#### Exercise inputs:
= Beginning of Section =
-- ==== Sys2Proof/Machine/HergilCtl.lean ====
section
/-! DEFINITION. Branches and calls (R131, R138), position-scheduled instructions and armed actions (R139–R146), `issue`
and the completion instructions (R147–R150), and the system instructions (R159, R160). -/

namespace Sys2Proof.Machine

open Ev Reg

/-! ### Branches and calls -/

/-- A branch taken to `target` by core `n`. (DEDUCED, log entry 44.) -/
def State.branchTo (s : State) (n target : Nat) : Run := .done (s.branched n) target 0

/-- BR as it runs (R131, R158). -/
def brBody (n : Nat) (c : Cond) (disp : BitVec 18) (next : Nat) (s : State) : Run :=
  let k := s.core n
  let t := relTarget k.pc disp
  match condReg c with
  | some (r, f) =>
    if (k.reg r).p then .trap s xPoison
    else if f (k.reg r).v then s.branchTo n t else .done s next 0
  | none =>
    if c ≠ .al ∧ k.fp = true then .trap s xPoison
    else if k.flags.holds c then s.branchTo n t else .done s next 0

/-- BDEC as it runs (R128, R158); on `g0` the result is −1 and the write is discarded. -/
def bdecBody (n : Nat) (a : HReg) (disp : BitVec 18) (next : Nat) (s : State) : Run :=
  let c := s.core n
  let x := (c.reg a).v - 1
  let s' := s.setCore n (c.setReg a ⟨x, false⟩)
  if (c.reg a).p then .trap s xPoison
  else if x ≠ 0 then s'.branchTo n (relTarget c.pc disp) else .done s' next 0

/-- BR (R131). -/
def execBr (n : Nat) (c : Cond) (disp : BitVec 18) (s : State) : Host.Outcome State Fault Refusal :=
  .next (s.hergil n (.br n c disp) (brBody n c disp))

/-- JMP (R138). -/
def execJmp (n : Nat) (disp : BitVec 24) (s : State) : Host.Outcome State Fault Refusal :=
  .next (s.hergil n (.jmp n disp) fun _ s => s.branchTo n (relTarget (s.core n).pc disp))

/-- CALL (R138). -/
def execCall (n : Nat) (d : HReg) (disp : BitVec 24) (s : State) : Host.Outcome State Fault Refusal :=
  .next (s.hergil n (.call n d disp) fun next s =>
    (s.setCore n ((s.core n).setReg d ⟨word next, false⟩)).branchTo n (relTarget (s.core n).pc disp))

/-- JR as it runs (R138): its effective address is its target (R161). (DEDUCED, log entry 44.) -/
def jrBody (n : Nat) (d a : HReg) (next : Nat) (s : State) : Run :=
  let c := s.core n
  if (c.reg a).p then .trap s xPoison
  else
    let t := (c.reg a).v.toNat
    .done ((s.setCore n (c.setReg d ⟨word next, false⟩)).branched n) t t

/-- JR (R138). -/
def execJr (n : Nat) (d a : HReg) (s : State) : Host.Outcome State Fault Refusal :=
  .next (s.hergil n (.jr n d a) (jrBody n d a))

/-- BDEC (R128). -/
def execBdec (n : Nat) (a : HReg) (disp : BitVec 18) (s : State) : Host.Outcome State Fault Refusal :=
  .next (s.hergil n (.bdec n a disp) (bdecBody n a disp))

/-! ### LP operands (R9, R139–R141) -/

/-- The poison and the tick of the LP in a pair; no tick when it is invalid (R140). (DEDUCED, log entry 43.) -/
def CoreSt.lpPair (c : CoreSt) (p : HPair) : Bool × Option Nat :=
  let a := c.reg (pairLo p)
  let b := c.reg (pairHi p)
  (a.p || b.p, if lpOk b.v.toNat then some (lpTicks a.v.toNat b.v.toNat) else none)

/-- The core with C written and no other flag, by an instruction whose operands are all clean (R129). (DEDUCED, log entry 41.) -/
def CoreSt.setC (c : CoreSt) (b : Bool) : CoreSt := { c with cf := b, fp := false }

/-- WAITP as it runs (R139, R140, R158): an operand equal to the LP of the clock in which it begins has not yet passed.
(DEDUCED, log entry 108.) -/
def waitpBody (n : Nat) (p : HPair) (next : Nat) (s : State) : Run :=
  let c := s.core n
  match c.lpPair p with
  | (true, _) => .trap s xPoison
  | (false, none) => .trap s xLpBad
  | (false, some t) =>
    if t ≤ s.clockLp then .done (s.setCore n (c.setC (decide (t < s.clockLp)))) next 0 else .stay s

/-- WAITP (R139). -/
def execWaitp (n : Nat) (p : HPair) (s : State) : Host.Outcome State Fault Refusal :=
  .next (s.hergil n (.waitp n p) (waitpBody n p))

/-- The instruction at which core `n` waits, when it is RUNNING. -/
def State.waiting (s : State) (n : Nat) : Option Instr := if s.up && s.coreState n = cRunning then (s.core n).wait else none

/-- The address after the instruction at which core `n` waits: each that waits is one word. (DEDUCED, log entry 45.) -/
def State.afterWait (s : State) (n : Nat) : Nat := ((s.core n).pc + instrLen (s.core n).waitWord) % 2 ^ 30

/-- WAITP_LP_REACHED (R139). -/
def execWaitpLpReached (n : Nat) (s : State) : Host.Outcome State Fault Refusal :=
  .next (
    match s.waiting n with
    | some (.waitp k p) =>
      match (s.core n).lpPair p with
      | (_, some t) =>
        if t ≤ s.clockLp then
          s.settle n (.waitp k p) (s.core n).waitWord (.done (s.setCore n ((s.core n).setC false)) (s.afterWait n) 0)
        else s
      | _ => s
    | _ => s)

/-- RDLP (R141). -/
def execRdlp (n : Nat) (d : HPair) (s : State) : Host.Outcome State Fault Refusal :=
  .next (s.hergil n (.rdlp n d) fun next s =>
    .done (s.setCore n ((s.core n).setPair d ⟨word (lpA s.clockLp), false⟩ ⟨word (lpB s.clockLp), false⟩)) next 0)

/-- LPADD as it runs (R10, R140, R141). (DEDUCED, log entry 43.) -/
def lpaddBody (n : Nat) (d p : HPair) (t : HReg) (next : Nat) (s : State) : Run :=
  let c := s.core n
  let (bad, lp) := c.lpPair p
  match lp with
  | none => .trap s xLpBad
  | some x =>
    let y := x + (c.reg t).v.toNat
    let q := bad || (c.reg t).p
    if 2 ^ 36 * ticksSf ≤ y then .trap s xLpBad
    else .done (s.setCore n (c.setPair d ⟨word (lpA y), q⟩ ⟨word (lpB y), q⟩)) next 0

/-- LPADD (R141). -/
def execLpadd (n : Nat) (d p : HPair) (t : HReg) (s : State) : Host.Outcome State Fault Refusal :=
  .next (s.hergil n (.lpadd n d p t) (lpaddBody n d p t))

/-! ### Descriptors (R147, R152) -/

/-- The length of a descriptor by its UNIT; none for a UNIT that `issue` refuses (R152). -/
def descLen (unit : Nat) : Option Nat :=
  if unit = 1 then some 7 else if 2 ≤ unit ∧ unit ≤ 5 then some 4 else none

/-- `k` words from address `a` as a core loads them: the first error response or hold-back ends it. -/
def State.loadWords (s : State) (n a : Nat) : Nat → Acc (List PWord)
  | 0 => .ok s []
  | k + 1 => (s.loadWord n .core a 15).andThen fun s x => (s.loadWords n (a + 1) k).andThen fun s l => .ok s (x :: l)

/-- The descriptor at `a`, read and checked (R147 step 4). -/
def State.readDesc (s : State) (n a : Nat) : Acc (List PWord) :=
  (s.loadWord n .core a 15).andThen fun s w =>
    if w.p then .bad s xPoison
    else match descLen (w.v.bits 35 33) with
      | none => .bad s xResVal
      | some k => (s.loadWords n (a + 1) (k - 1)).andThen fun s l =>
        if l.any (·.p) then .bad s xPoison else .ok s (w :: l)

/-- UNIT and OP of a descriptor. -/
def descUnit (d : List PWord) : Nat := (d.headD PWord.zero).v.bits 35 33
def descOp (d : List PWord) : Nat := (d.headD PWord.zero).v.bits 32 27

/-! ### `at` and `atcan` (R142, R143, R146) -/

/-- KIND, LE, ADDR and TAG of an action block. -/
def blkKind (w0 : Word) : Nat := w0.bits 35 34
def blkLe (w0 : Word) : Nat := w0.bits 33 30
def blkAddr (w0 : Word) : Nat := w0.bits 29 0
def blkTag (w1 : Word) : Nat := w1.bits 5 0

/-- Whether an action block holds no reserved value (R142, R143). -/
def blkOk (w0 w1 : Word) : Bool :=
  blkKind w0 = 0 ||
    (blkKind w0 ≠ 3 && blkLe w0 = 0 && w1.bits 35 6 = 0 && (blkKind w0 = 1 || blkAddr w0 = 0))

/-- The lowest free arm slot. -/
def CoreSt.freeSlot (c : CoreSt) : Option Nat := (List.range 16).find? fun k => !(c.slots.any fun e => e.1 = k)

/-- Whether a tag is busy. -/
def CoreSt.isBusy (c : CoreSt) (tag : Nat) : Bool := c.busy.contains tag

/-- The core with a tag made busy, and with a tag freed. -/
def CoreSt.takeTag (c : CoreSt) (tag : Nat) : CoreSt := { c with busy := tag :: c.busy }
def CoreSt.freeTag (c : CoreSt) (tag : Nat) : CoreSt := { c with busy := c.busy.filter (· ≠ tag) }

/-- The slot is armed (R142, R144). -/
def State.arm (s : State) (n : Nat) (d : HReg) (slot : Nat) (x : AtSlot) (next : Nat) : Run :=
  let late := decide (x.lp ≤ s.clockLp)
  let c := s.core n
  let c := if blkKind x.w0 = 0 then c else c.takeTag (blkTag x.w1)
  let c := ({ c with slots := c.slots ++ [(slot, x)] }.setC late).setReg d ⟨word slot, false⟩
  let s := s.setCore n c
  .done (if late then s.count AT_LATE n else s) next x.ea

/-- AT after its block and descriptor are read and checked: the tag, then the slot (R142, R143). -/
def State.armChecked (s : State) (n : Nat) (d : HReg) (x : AtSlot) (next : Nat) : Run :=
  if blkKind x.w0 ≠ 0 ∧ (s.core n).isBusy (blkTag x.w1) = true then .trap s xTagBusy
  else match (s.core n).freeSlot with
    | none => .trap s xAtFull
    | some slot => s.arm n d slot x next

/-- The word at which core `n` is, as its records name it. -/
def State.wordAt (s : State) (n : Nat) : Word :=
  match s.fetchPlace n (s.core n).pc with
  | some p => (s.fetchWord p).1.v
  | none => 0

/-- AT as it runs, in the order of the pseudocode of R142–R146. -/
def atBody (n : Nat) (d : HReg) (p : HPair) (t : HReg) (next : Nat) (s : State) : Run :=
  let c := s.core n
  let (bad, lp) := c.lpPair p
  let ea := (c.reg t).v.toNat
  if bad || (c.reg t).p then .trap s xPoison
  else match lp with
    | none => .trap s xLpBad
    | some lp => match s.loadWords n ea 2 with
      | .bad s code => .trap s code
      | .held p => .held s p
      | .ok s l =>
        let w0 := (l.getD 0 PWord.zero).v
        let w1 := (l.getD 1 PWord.zero).v
        if l.any (·.p) then .trap s xPoison
        else if !blkOk w0 w1 then .trap s xResVal
        else
          let x : AtSlot := ⟨lp, w0, w1, [], c.pc, s.wordAt n, ea, s.clock⟩
          if blkKind w0 = 1 then
            match s.readDesc n (blkAddr w0) with
            | .bad s code => .trap s code
            | .held p => .held s p
            | .ok s desc => s.armChecked n d { x with desc := desc } next
          else s.armChecked n d x next

/-- AT (R142). -/
def execAtArm (n : Nat) (d : HReg) (p : HPair) (t : HReg) (s : State) : Host.Outcome State Fault Refusal :=
  .next (s.hergil n (.atArm n d p t) (atBody n d p t))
= End of Section =
#### Work instruction:
The response must consist solely of the lines from the top of the records through the line holding "A branch taken", copied word for word.

#### Written response:
-- ==== Sys2Proof/Machine/HergilCtl.lean ====
section
/-! DEFINITION. Branches and calls (R131, R138), position-scheduled instructions and armed actions (R139–R146), `issue`
and the completion instructions (R147–R150), and the system instructions (R159, R160). -/

namespace Sys2Proof.Machine

open Ev Reg

/-! ### Branches and calls -/

/-- A branch taken to `target` by core `n`. (DEDUCED, log entry 44.) -/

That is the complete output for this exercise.